Only the lines from the top of the data through the line containing "let s := spoolErr" should be duplicated, exactly as they appear.

▶ [Record set]
# # # #
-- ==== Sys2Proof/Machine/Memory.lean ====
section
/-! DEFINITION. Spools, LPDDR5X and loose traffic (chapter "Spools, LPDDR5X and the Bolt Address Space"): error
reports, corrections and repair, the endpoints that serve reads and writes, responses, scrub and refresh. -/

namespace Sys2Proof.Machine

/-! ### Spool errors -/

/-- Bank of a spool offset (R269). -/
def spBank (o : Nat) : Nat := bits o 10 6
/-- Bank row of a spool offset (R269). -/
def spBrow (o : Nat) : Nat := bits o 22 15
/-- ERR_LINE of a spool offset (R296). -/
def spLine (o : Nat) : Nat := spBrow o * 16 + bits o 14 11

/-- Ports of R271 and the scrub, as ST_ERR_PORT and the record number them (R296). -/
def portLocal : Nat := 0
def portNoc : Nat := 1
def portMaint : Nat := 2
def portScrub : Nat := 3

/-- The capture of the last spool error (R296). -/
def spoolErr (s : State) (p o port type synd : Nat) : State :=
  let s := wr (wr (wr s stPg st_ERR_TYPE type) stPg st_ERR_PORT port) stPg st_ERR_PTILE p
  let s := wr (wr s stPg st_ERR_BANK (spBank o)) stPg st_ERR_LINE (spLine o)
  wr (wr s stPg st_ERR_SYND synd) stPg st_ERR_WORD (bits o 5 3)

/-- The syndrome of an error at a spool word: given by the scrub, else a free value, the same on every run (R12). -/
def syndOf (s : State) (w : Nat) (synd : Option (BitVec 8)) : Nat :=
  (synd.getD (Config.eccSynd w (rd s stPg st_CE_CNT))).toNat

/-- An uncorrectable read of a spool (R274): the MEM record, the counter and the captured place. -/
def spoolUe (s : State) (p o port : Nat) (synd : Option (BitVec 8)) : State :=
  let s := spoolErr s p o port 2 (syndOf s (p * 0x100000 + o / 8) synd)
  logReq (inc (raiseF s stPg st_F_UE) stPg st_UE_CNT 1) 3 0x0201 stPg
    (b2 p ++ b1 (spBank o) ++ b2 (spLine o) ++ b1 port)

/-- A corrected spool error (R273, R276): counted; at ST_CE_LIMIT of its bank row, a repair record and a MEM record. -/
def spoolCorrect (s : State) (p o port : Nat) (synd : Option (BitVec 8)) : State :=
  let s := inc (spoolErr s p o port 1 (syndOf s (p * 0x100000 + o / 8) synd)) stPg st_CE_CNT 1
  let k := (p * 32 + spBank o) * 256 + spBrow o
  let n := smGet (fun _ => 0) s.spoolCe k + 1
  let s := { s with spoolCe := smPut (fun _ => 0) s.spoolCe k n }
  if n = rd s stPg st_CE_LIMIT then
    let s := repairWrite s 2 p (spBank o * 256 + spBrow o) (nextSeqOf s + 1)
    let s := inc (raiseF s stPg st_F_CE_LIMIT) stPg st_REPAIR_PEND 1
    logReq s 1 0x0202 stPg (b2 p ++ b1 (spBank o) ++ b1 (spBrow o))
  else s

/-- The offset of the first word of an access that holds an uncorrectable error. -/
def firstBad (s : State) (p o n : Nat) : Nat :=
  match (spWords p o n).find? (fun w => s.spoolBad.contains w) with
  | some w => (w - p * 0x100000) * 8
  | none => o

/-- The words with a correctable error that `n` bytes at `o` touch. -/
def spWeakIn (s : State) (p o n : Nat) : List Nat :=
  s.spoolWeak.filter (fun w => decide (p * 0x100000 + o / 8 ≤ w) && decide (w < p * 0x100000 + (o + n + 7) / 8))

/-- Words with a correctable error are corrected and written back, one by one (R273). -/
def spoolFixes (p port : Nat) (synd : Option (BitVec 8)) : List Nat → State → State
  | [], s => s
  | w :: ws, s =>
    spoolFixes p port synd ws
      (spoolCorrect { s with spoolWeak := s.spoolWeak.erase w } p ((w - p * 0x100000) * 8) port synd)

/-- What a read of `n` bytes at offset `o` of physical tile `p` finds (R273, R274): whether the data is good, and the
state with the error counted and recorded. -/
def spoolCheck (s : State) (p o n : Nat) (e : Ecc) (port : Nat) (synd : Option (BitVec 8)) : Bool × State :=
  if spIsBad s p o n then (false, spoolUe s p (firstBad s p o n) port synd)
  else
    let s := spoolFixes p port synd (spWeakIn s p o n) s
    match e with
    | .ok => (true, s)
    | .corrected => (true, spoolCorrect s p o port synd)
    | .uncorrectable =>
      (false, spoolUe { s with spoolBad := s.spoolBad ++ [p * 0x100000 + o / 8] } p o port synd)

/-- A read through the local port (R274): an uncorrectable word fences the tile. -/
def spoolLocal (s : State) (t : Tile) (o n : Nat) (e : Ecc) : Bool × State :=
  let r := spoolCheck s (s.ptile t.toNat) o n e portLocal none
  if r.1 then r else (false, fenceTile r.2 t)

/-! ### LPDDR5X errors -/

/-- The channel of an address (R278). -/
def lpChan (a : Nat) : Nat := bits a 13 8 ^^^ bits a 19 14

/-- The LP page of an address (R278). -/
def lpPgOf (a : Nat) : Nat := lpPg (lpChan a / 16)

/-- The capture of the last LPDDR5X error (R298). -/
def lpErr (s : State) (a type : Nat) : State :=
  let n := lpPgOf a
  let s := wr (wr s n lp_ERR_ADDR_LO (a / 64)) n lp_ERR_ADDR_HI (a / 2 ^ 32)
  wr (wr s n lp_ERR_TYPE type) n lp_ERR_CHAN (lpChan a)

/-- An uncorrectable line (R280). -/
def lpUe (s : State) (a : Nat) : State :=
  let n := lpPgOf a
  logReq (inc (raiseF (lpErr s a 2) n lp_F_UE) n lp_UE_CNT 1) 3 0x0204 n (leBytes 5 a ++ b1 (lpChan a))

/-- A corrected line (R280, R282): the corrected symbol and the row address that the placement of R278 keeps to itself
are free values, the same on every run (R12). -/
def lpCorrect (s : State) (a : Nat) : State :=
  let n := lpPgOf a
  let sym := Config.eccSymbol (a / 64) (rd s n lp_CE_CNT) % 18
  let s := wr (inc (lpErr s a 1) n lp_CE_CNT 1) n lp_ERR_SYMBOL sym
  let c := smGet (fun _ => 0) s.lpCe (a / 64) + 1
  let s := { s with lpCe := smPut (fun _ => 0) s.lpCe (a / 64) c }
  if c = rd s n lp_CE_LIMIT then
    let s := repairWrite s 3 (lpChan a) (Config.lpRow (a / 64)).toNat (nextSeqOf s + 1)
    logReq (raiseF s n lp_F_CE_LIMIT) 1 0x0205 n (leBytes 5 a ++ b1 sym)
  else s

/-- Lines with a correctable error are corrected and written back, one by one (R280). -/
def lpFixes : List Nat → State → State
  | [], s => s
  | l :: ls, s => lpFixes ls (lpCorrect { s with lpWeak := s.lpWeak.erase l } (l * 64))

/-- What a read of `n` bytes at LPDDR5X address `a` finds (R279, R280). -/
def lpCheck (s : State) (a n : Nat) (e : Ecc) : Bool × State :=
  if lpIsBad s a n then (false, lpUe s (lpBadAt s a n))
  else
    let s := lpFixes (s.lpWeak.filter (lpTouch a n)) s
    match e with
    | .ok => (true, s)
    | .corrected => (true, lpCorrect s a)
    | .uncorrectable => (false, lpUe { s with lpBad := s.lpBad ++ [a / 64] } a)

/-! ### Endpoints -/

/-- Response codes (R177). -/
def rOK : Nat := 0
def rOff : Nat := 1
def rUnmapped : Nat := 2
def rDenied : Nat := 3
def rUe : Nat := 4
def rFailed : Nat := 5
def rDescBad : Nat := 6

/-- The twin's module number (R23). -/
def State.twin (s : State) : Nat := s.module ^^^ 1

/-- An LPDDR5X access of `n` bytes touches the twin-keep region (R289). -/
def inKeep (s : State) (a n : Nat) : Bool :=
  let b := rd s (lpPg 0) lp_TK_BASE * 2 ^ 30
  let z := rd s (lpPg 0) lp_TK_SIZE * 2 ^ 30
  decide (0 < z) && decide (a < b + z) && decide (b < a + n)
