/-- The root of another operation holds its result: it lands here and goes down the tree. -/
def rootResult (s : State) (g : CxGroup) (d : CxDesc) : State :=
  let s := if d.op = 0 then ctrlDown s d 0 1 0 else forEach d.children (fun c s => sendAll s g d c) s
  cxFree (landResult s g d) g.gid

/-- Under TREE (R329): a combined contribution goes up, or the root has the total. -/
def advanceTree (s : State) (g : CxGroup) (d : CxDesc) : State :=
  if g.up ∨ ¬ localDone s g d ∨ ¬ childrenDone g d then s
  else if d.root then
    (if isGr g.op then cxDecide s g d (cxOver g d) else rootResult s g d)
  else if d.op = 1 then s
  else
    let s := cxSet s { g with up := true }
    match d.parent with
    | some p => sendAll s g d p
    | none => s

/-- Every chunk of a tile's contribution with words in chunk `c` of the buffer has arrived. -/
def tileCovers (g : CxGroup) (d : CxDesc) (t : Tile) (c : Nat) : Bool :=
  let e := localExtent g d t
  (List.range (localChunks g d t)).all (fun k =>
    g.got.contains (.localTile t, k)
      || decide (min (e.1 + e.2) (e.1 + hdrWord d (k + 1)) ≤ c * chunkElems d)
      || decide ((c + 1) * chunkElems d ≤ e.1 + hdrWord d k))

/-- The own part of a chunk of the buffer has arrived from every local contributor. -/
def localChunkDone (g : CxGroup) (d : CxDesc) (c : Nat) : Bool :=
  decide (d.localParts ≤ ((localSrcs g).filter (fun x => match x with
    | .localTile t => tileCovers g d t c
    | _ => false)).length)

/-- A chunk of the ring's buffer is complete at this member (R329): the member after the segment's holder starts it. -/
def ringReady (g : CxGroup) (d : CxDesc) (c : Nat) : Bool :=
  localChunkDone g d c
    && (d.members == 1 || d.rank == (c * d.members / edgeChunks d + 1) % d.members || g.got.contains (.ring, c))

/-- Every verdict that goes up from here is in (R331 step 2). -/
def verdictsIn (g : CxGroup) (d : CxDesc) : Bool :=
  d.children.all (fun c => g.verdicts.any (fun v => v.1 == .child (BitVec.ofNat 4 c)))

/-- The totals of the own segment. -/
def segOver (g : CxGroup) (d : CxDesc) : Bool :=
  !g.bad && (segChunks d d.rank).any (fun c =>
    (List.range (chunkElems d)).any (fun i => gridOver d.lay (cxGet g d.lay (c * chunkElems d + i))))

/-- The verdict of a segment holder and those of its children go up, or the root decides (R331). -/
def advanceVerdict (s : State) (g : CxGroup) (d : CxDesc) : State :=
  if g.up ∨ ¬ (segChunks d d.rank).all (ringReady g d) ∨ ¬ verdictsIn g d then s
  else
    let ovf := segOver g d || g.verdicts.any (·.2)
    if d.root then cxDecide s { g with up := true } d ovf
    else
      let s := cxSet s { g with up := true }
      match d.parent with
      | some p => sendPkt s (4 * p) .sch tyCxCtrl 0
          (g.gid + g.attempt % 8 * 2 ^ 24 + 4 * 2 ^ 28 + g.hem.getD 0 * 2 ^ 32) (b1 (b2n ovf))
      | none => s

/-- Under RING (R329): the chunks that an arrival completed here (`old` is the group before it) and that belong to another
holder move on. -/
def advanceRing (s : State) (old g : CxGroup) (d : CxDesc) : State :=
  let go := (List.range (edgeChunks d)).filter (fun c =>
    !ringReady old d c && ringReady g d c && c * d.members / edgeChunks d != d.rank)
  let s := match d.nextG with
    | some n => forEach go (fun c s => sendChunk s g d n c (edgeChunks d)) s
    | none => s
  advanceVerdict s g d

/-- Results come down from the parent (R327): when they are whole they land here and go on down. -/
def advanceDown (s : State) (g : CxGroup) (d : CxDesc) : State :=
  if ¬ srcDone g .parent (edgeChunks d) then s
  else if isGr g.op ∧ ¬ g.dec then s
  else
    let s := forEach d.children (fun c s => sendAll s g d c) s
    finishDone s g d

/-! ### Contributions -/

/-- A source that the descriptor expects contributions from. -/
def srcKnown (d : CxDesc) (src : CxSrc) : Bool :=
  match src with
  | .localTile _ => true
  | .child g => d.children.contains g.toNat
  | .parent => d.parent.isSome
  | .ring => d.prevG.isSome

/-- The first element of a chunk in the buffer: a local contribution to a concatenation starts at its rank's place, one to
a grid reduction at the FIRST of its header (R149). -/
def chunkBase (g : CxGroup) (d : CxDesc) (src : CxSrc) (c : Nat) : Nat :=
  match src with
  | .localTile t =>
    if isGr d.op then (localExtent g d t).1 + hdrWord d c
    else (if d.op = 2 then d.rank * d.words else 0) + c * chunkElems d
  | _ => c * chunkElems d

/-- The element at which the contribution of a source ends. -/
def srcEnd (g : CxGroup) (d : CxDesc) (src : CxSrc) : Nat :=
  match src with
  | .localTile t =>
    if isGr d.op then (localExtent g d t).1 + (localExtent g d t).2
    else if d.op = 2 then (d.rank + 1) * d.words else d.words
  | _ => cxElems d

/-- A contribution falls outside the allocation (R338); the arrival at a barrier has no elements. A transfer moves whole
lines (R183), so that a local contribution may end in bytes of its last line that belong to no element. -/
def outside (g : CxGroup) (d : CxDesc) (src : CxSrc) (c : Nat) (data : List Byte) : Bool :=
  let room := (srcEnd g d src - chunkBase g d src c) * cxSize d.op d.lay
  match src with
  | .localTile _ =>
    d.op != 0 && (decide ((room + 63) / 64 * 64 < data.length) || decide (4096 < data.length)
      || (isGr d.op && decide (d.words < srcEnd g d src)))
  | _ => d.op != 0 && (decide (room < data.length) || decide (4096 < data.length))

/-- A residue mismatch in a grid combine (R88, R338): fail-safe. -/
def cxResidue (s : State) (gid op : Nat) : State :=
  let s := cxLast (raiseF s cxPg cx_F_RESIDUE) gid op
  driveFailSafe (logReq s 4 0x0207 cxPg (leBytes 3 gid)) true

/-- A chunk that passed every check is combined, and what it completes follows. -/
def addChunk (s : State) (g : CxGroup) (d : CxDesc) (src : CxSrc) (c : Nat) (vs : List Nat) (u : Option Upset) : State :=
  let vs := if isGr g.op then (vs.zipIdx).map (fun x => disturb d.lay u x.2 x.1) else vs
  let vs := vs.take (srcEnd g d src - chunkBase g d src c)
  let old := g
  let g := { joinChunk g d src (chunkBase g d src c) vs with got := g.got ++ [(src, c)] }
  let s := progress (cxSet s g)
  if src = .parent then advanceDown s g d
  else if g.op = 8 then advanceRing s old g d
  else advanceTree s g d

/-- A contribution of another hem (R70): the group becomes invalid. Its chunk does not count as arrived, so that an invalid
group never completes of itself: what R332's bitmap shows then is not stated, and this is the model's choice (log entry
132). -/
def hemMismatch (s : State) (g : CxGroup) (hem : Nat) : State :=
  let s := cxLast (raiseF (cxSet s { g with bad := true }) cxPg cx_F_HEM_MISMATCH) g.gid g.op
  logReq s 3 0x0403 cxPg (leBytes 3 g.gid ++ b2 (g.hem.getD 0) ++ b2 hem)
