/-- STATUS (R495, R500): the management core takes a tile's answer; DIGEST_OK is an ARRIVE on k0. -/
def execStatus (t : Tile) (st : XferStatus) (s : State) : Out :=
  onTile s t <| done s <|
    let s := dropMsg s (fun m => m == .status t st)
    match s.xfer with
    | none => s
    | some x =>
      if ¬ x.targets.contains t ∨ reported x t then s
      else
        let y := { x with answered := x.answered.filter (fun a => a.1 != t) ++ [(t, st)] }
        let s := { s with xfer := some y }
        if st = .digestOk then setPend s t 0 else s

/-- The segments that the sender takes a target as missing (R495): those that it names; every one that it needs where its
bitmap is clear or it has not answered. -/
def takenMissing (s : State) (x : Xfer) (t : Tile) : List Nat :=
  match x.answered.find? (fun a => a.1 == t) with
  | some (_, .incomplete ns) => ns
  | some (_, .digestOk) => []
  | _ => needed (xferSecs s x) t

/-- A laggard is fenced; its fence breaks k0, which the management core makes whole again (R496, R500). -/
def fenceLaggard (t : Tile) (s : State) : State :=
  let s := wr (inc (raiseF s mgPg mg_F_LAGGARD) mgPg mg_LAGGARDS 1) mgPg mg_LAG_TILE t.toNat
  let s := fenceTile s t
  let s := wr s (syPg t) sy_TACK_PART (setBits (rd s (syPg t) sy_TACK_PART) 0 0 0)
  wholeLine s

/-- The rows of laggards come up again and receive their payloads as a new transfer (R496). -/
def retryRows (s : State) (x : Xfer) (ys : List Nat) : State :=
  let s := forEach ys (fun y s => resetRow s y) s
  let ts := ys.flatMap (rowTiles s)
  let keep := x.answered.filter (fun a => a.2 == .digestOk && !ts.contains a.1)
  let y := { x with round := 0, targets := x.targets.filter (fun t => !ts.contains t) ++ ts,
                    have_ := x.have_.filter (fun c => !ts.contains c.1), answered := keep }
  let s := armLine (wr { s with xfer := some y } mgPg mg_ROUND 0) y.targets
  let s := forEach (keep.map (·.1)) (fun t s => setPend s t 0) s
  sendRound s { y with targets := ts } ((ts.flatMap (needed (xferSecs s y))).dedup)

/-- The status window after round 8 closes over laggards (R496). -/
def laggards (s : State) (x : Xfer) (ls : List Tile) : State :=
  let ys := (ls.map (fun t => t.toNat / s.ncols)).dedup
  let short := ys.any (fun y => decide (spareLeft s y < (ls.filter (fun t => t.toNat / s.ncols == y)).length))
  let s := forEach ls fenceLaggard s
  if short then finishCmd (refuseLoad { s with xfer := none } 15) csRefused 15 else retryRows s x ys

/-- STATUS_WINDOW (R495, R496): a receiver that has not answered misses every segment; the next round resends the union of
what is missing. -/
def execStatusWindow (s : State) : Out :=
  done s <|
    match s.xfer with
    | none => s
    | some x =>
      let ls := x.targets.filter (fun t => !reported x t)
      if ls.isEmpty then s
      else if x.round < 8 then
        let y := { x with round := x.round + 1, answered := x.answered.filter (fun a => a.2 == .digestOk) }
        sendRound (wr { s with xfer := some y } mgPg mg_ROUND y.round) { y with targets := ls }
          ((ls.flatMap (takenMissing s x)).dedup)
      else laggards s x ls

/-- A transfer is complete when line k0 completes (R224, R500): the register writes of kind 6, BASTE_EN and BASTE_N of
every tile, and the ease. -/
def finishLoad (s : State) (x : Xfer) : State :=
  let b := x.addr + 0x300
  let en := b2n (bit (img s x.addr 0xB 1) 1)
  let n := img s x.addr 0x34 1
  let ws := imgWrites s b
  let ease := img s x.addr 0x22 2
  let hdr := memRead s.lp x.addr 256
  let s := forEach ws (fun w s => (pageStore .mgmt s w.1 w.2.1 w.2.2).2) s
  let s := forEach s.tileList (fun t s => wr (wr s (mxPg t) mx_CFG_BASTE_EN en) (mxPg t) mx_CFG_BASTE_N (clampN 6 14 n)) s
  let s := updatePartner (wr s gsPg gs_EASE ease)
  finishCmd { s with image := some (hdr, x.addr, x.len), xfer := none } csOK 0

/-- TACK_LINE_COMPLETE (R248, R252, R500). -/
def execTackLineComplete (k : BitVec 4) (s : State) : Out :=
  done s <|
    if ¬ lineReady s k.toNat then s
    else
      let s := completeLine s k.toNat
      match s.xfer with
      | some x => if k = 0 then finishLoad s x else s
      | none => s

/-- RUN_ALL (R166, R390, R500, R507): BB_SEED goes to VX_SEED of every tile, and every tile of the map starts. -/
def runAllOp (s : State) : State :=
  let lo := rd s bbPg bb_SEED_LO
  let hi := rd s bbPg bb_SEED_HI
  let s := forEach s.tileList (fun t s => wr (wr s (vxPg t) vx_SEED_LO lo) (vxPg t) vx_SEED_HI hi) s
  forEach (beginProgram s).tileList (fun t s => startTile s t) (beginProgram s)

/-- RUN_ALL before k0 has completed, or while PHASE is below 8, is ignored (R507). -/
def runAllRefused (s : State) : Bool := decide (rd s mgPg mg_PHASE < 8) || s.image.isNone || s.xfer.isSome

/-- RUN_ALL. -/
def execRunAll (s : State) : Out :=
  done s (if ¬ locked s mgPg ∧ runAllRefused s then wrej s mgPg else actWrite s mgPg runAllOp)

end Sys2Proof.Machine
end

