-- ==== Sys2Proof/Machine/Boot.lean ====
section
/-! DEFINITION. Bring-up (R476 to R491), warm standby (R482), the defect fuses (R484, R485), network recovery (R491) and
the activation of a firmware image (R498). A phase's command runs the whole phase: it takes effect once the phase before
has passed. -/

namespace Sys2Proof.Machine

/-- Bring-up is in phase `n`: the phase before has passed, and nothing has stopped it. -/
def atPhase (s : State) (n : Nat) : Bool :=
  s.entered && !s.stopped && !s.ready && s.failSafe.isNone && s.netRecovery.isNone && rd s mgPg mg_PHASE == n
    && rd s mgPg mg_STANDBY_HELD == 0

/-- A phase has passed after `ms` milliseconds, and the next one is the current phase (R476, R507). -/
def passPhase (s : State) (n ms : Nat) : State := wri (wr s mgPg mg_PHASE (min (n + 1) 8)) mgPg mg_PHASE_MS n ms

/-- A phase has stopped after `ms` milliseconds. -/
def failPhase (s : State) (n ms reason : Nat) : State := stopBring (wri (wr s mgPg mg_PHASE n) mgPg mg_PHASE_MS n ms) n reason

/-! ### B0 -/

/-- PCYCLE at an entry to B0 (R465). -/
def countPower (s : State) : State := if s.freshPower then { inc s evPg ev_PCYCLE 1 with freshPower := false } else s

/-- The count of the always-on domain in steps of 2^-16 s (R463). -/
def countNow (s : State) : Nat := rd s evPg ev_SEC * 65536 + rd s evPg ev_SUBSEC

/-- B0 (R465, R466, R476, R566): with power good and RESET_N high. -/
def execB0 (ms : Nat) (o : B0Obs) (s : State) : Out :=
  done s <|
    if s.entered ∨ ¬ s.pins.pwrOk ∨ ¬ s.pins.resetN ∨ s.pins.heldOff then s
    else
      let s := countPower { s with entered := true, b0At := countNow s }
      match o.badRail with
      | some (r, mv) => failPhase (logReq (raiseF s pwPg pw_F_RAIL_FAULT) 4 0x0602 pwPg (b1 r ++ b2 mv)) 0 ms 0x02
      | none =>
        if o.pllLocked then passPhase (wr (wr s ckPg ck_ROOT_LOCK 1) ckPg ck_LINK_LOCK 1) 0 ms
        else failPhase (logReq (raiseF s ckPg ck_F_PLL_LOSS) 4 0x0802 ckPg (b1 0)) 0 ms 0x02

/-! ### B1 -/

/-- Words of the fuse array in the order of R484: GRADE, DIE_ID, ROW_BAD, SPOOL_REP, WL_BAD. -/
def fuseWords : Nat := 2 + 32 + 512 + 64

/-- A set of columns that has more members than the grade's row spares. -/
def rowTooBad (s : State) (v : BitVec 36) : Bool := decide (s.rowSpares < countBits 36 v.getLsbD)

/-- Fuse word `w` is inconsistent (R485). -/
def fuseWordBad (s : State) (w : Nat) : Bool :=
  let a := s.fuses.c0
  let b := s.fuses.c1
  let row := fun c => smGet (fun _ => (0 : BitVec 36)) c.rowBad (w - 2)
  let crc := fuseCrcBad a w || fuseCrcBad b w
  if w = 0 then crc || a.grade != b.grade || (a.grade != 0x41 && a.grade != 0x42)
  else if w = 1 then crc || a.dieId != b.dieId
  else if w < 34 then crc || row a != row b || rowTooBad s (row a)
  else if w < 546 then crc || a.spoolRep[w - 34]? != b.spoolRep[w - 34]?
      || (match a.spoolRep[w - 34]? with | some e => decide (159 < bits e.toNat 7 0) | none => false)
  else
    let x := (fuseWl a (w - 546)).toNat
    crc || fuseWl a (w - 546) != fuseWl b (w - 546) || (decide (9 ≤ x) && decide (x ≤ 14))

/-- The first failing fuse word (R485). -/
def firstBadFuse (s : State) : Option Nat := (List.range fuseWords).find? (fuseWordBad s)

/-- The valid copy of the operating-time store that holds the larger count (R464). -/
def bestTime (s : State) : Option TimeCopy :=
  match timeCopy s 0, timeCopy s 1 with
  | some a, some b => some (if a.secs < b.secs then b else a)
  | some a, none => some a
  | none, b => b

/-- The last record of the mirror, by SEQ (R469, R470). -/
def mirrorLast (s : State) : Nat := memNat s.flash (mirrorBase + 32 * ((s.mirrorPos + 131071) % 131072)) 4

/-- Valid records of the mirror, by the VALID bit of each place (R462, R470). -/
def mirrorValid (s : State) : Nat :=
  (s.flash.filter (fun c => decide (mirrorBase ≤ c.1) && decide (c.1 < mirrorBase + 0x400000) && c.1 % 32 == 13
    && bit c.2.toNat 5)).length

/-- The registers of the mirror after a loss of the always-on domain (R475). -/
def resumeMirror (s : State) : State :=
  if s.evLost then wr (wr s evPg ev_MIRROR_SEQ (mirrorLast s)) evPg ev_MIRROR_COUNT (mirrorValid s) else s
# # # #
▶ [Answer space]
-- ==== Sys2Proof/Machine/Memory.lean ====
section
/-! DEFINITION. Spools, LPDDR5X and loose traffic (chapter "Spools, LPDDR5X and the Bolt Address Space"): error
reports, corrections and repair, the endpoints that serve reads and writes, responses, scrub and refresh. -/

namespace Sys2Proof.Machine

/-! ### Spool errors -/

/-- Bank of a spool offset (R269). -/
def spBank (o : Nat) : Nat := bits o 10 6
/-- Bank row of a spool offset (R269). -/
def spBrow (o : Nat) : Nat := bits o 22 15
/-- ERR_LINE of a spool offset (R296). -/
def spLine (o : Nat) : Nat := spBrow o * 16 + bits o 14 11

/-- Ports of R271 and the scrub, as ST_ERR_PORT and the record number them (R296). -/
def portLocal : Nat := 0
def portNoc : Nat := 1
def portMaint : Nat := 2
def portScrub : Nat := 3

/-- The capture of the last spool error (R296). -/
def spoolErr (s : State) (p o port type synd : Nat) : State :=
  let s := wr (wr (wr s stPg st_ERR_TYPE type) stPg st_ERR_PORT port) stPg st_ERR_PTILE p
  let s := wr (wr s stPg st_ERR_BANK (spBank o)) stPg st_ERR_LINE (spLine o)
  wr (wr s stPg st_ERR_SYND synd) stPg st_ERR_WORD (bits o 5 3)

/-- The syndrome of an error at a spool word: given by the scrub, else a free value, the same on every run (R12). -/
def syndOf (s : State) (w : Nat) (synd : Option (BitVec 8)) : Nat :=
  (synd.getD (Config.eccSynd w (rd s stPg st_CE_CNT))).toNat

/-- An uncorrectable read of a spool (R274): the MEM record, the counter and the captured place. -/
def spoolUe (s : State) (p o port : Nat) (synd : Option (BitVec 8)) : State :=
  let s := spoolErr s p o port 2 (syndOf s (p * 0x100000 + o / 8) synd)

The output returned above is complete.